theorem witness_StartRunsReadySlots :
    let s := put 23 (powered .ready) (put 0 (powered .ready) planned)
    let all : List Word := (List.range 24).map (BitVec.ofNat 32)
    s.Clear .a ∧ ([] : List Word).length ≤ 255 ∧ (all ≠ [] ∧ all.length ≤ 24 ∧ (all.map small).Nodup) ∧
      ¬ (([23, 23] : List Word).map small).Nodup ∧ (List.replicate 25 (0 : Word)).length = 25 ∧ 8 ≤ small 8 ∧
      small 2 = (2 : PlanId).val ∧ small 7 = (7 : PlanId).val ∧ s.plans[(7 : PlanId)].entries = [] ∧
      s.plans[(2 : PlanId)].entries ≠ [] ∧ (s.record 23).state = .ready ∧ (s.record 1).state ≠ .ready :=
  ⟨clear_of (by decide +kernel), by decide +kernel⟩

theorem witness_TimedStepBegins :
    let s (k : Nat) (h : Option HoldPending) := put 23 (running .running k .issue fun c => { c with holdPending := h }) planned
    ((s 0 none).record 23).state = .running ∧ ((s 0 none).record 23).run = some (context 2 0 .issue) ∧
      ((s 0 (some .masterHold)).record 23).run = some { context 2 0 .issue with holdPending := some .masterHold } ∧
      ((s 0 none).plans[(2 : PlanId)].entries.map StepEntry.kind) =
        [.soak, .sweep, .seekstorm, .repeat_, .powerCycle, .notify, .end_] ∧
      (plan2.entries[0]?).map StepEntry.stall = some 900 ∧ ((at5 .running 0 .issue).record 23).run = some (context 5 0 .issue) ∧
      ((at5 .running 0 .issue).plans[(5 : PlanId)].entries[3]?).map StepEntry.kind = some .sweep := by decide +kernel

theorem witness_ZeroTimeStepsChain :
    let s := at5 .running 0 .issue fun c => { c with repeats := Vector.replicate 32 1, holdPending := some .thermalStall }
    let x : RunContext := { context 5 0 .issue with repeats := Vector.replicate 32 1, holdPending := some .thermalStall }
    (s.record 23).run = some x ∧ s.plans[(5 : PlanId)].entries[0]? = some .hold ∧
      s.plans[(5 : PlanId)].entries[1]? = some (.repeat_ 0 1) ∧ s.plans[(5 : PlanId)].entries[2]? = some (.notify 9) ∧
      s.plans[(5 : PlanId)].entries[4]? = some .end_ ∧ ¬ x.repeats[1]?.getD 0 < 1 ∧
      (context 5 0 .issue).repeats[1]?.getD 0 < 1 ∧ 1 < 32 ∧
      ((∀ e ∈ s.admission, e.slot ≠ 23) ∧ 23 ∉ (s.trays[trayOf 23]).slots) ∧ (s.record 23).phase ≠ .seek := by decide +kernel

:: Assigned task ::
Repeat the whole of the data verbatim, as it reads above.

:: Your solution ::
theorem witness_StartRunsReadySlots :
    let s := put 23 (powered .ready) (put 0 (powered .ready) planned)
    let all : List Word := (List.range 24).map (BitVec.ofNat 32)
    s.Clear .a ∧ ([] : List Word).length ≤ 255 ∧ (all ≠ [] ∧ all.length ≤ 24 ∧ (all.map small).Nodup) ∧
      ¬ (([23, 23] : List Word).map small).Nodup ∧ (List.replicate 25 (0 : Word)).length = 25 ∧ 8 ≤ small 8 ∧
      small 2 = (2 : PlanId).val ∧ small 7 = (7 : PlanId).val ∧ s.plans[(7 : PlanId)].entries = [] ∧
      s.plans[(2 : PlanId)].entries ≠ [] ∧ (s.record 23).state = .ready ∧ (s.record 1).state ≠ .ready :=
  ⟨clear_of (by decide +kernel), by decide +kernel⟩

theorem witness_TimedStepBegins :
    let s (k : Nat) (h : Option HoldPending) := put 23 (running .running k .issue fun c => { c with holdPending := h }) planned
    ((s 0 none).record 23).state = .running ∧ ((s 0 none).record 23).run = some (context 2 0 .issue) ∧
      ((s 0 (some .masterHold)).record 23).run = some { context 2 0 .issue with holdPending := some .masterHold } ∧
      ((s 0 none).plans[(2 : PlanId)].entries.map StepEntry.kind) =
        [.soak, .sweep, .seekstorm, .repeat_, .powerCycle, .notify, .end_] ∧
      (plan2.entries[0]?).map StepEntry.stall = some 900 ∧ ((at5 .running 0 .issue).record 23).run = some (context 5 0 .issue) ∧
      ((at5 .running 0 .issue).plans[(5 : PlanId)].entries[3]?).map StepEntry.kind = some .sweep := by decide +kernel

theorem witness_ZeroTimeStepsChain :
    let s := at5 .running 0 .issue fun c => { c with repeats := Vector.replicate 32 1, holdPending := some .thermalStall }
    let x : RunContext := { context 5 0 .issue with repeats := Vector.replicate 32 1, holdPending := some .thermalStall }
    (s.record 23).run = some x ∧ s.plans[(5 : PlanId)].entries[0]? = some .hold ∧
      s.plans[(5 : PlanId)].entries[1]? = some (.repeat_ 0 1) ∧ s.plans[(5 : PlanId)].entries[2]? = some (.notify 9) ∧
      s.plans[(5 : PlanId)].entries[4]? = some .end_ ∧ ¬ x.repeats[1]?.getD 0 < 1 ∧
      (context 5 0 .issue).repeats[1]?.getD 0 < 1 ∧ 1 < 32 ∧
      ((∀ e ∈ s.admission, e.slot ≠ 23) ∧ 23 ∉ (s.trays[trayOf 23]).slots) ∧ (s.record 23).phase ≠ .seek := by decide +kernel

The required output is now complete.